GOAL OF THE EXERCISE - Examine the entries and show every line in which the word "wakeLine" is found.

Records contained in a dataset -
+ + +
/-- R182: what a resume at a time does to the computers: the wake request for the key-focus computer, by its state and its wake
method, with its signal (R166 to R168, R170). -/
def ResumeWakes (n : Nat) (s t : State) : Prop :=
  let c := s.keyboard.focus
  OthersKept [c] s t ∧
  (s.desk.resumeWake = false ∨ (s.powerState c ≠ .asleep ∧ s.powerState c ≠ .unresponsive) →
    t.port c = s.port c ∧ t.powerRec c = s.powerRec c) ∧
  (s.desk.resumeWake = true → s.powerState c = .asleep ∨ s.powerState c = .unresponsive →
    (s.port c).permission = true ∨ (s.computer c).wakeLine = true →
    t.port c = s.port c ∧ t.powerRec c = firstAttempt c n s ∧ Raised (.computerState c) t ∧
    ((firstAttempt c n s).method = some .link → (s.port c).observed = .suspended → .resumeSignal c ∈ t.out)) ∧
  (s.desk.resumeWake = true → s.powerState c = .asleep → (s.port c).permission = false → (s.computer c).wakeLine = false →
    t.port c = (s.port c).discard ∧
    t.powerRec c = { (s.powerRec c) with state := .unresponsive, attempt := 0, timer := none, method := none } ∧
    Raised (.wakeFailed c) t ∧ Raised (.computerState c) t) ∧
  (s.desk.resumeWake = true → s.powerState c = .unresponsive → (s.port c).permission = false →
    (s.computer c).wakeLine = false → t.port c = s.port c ∧ t.powerRec c = s.powerRec c ∧ Raised (.wakeFailed c) t)

/-- R166, R172: an entry that carries input sends a wake request for this computer. -/
def InputWakes (c : Computer) (s : State) : Prop :=
  (s.powerState c = .asleep ∨ s.powerState c = .unresponsive) ∧
  ((s.port c).permission = true ∨ (s.computer c).wakeLine = true) ∧
  ((s.computer c).inputWake = .always ∨ ((s.computer c).inputWake = .once ∧ (s.powerRec c).armed = true))

/-- R150: a pointer entry that only takes buttons away from a port's committed state. -/
def ReleaseOnly (x y : Nat) (b : ButtonSet) (w : Int) (p : Port) : Prop :=
  b &&& ~~~p.committedButtons = 0 ∧ p.committedPointer.1 = x ∧ p.committedPointer.2.1 = y ∧ w = 0

/-- R154, R155: a port before and after a pointer entry is placed: coalesced into a tail with the same buttons, appended, merged into
the newest pointer entry of a queue of 28 or more, or taken against the presented pointer state. -/
def PointerPlaced (x y : Nat) (b : ButtonSet) (w : Int) (p q : Port) : Prop :=
  (∃ es x0 y0 w0, p.queue = es ++ [.pointer x0 y0 b w0] ∧
    q = { p with queue := es ++ [.pointer x y b (max (-127) (min 127 (w0 + w)))] }) ∨
  ((∀ x0 y0 w0, p.queue.getLast? ≠ some (.pointer x0 y0 b w0)) ∧ p.queue.length < 28 ∧
    q = { p with queue := p.queue ++ [.pointer x y b w] }) ∨
  ((∀ x0 y0 w0, p.queue.getLast? ≠ some (.pointer x0 y0 b w0)) ∧ 28 ≤ p.queue.length ∧
    ∃ es ks x0 y0 b0 w0, p.queue = es ++ .pointer x0 y0 b0 w0 :: ks ∧ (∀ e ∈ ks, e.isPointer = false) ∧
      q = { p with queue := es ++ .pointer x y b (max (-127) (min 127 (w0 + w))) :: ks }) ∨
  (28 ≤ p.queue.length ∧ (∀ e ∈ p.queue, e.isPointer = false) ∧
    q = { p with
      x := x, y := y, buttons := p.buttons &&& b,
      ptrOwed := p.ptrOwed || decide (p.x ≠ x ∨ p.y ≠ y ∨ p.buttons &&& b ≠ p.buttons) })

/-- R155: the buttons of a pointer entry that a port refuses: none, unless its queue of 28 or more holds no pointer entry. -/
def refusedOf (b : ButtonSet) (p : Port) : ButtonSet :=
  if 28 ≤ p.queue.length ∧ ∀ e ∈ p.queue, e.isPointer = false then b &&& ~~~p.buttons else 0

/-- R151, R154 to R156, R172: what handing a pointer entry for a computer at a time does, `swallow` being the swallow set before it:
the input notice, the placing or the discard, and the buttons refused. -/
def PointerTaken (c : Computer) (x y : Nat) (b : ButtonSet) (w : Int) (swallow : ButtonSet) (n : Nat) (s t : State) : Prop :=
  OthersKept [c] s t ∧
  (InputWakes c s → ¬ReleaseOnly x y b w (s.port c) → Raised (.computerState c) t ∧
    t.powerRec c =
      { firstAttempt c n s with armed := (s.powerRec c).armed && decide ((s.computer c).inputWake ≠ .once) } ∧
    ((firstAttempt c n s).method = some .link → (s.port c).observed = .suspended → .resumeSignal c ∈ t.out)) ∧
  (¬InputWakes c s ∨ ReleaseOnly x y b w (s.port c) → t.powerRec c = s.powerRec c) ∧
  (if t.powerState c = .absent ∨ t.powerState c = .unresponsive then
    t.port c = s.port c ∧ t.pointer.swallow = swallow ∧ t.event .keysDropped = s.event .keysDropped
  else
    PointerPlaced x y b w (s.port c) (t.port c) ∧ t.pointer.swallow = swallow ||| refusedOf b (s.port c) ∧
    (refusedOf b (s.port c) ≠ 0 → Raised (.keysDropped c) t) ∧
    (refusedOf b (s.port c) = 0 → t.event .keysDropped = s.event .keysDropped))

/-- Two commands leave the same state but for their replies. -/
def SameButReply (t u : State) : Prop := t = { u with link := t.link, out := t.out }

/-- IDENTIFY and QUERY_STATUS, served in every state of the Profile Store (R194). -/
def servedAlways : Instr → Bool
  | .identify => true
  | .queryStatus => true
  | _ => false

/-- The configuration records of R194, BUSY while LOADING and while SAVING. -/
def isConfiguration : Instr → Bool
  | .setScreen .. => true
  | .setComputer .. => true
  | .setHead .. => true
  | .mapInput .. => true
  | .storeScene .. => true
  | .setStartScene .. => true
  | .setScreenTiming .. => true
  | .setBallistics .. => true
  | .setGlide .. => true
  | .setKeymap .. => true
  | .setKeyOptions .. => true
  | .addHotkey .. => true
  | .removeHotkey .. => true
  | .setLine .. => true
  | .setDeskPower .. => true
  | .setEventMask .. => true
  | .saveProfile => true
  | _ => false

/-- The table of R194: whether a record is BUSY in a state of the Profile Store. -/
def busyIn (i : Instr) : StoreState → Bool
  | .loading => !servedAlways i
  | .ready => false
  | .saving => isConfiguration i

end Sys2Proof.Safety
end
+ + +
TASK RESULT -
    (s.port c).permission = true ∨ (s.computer c).wakeLine = true →
  (s.desk.resumeWake = true → s.powerState c = .asleep → (s.port c).permission = false → (s.computer c).wakeLine = false →
    (s.computer c).wakeLine = false → t.port c = s.port c ∧ t.powerRec c = s.powerRec c ∧ Raised (.wakeFailed c) t)
  ((s.port c).permission = true ∨ (s.computer c).wakeLine = true) ∧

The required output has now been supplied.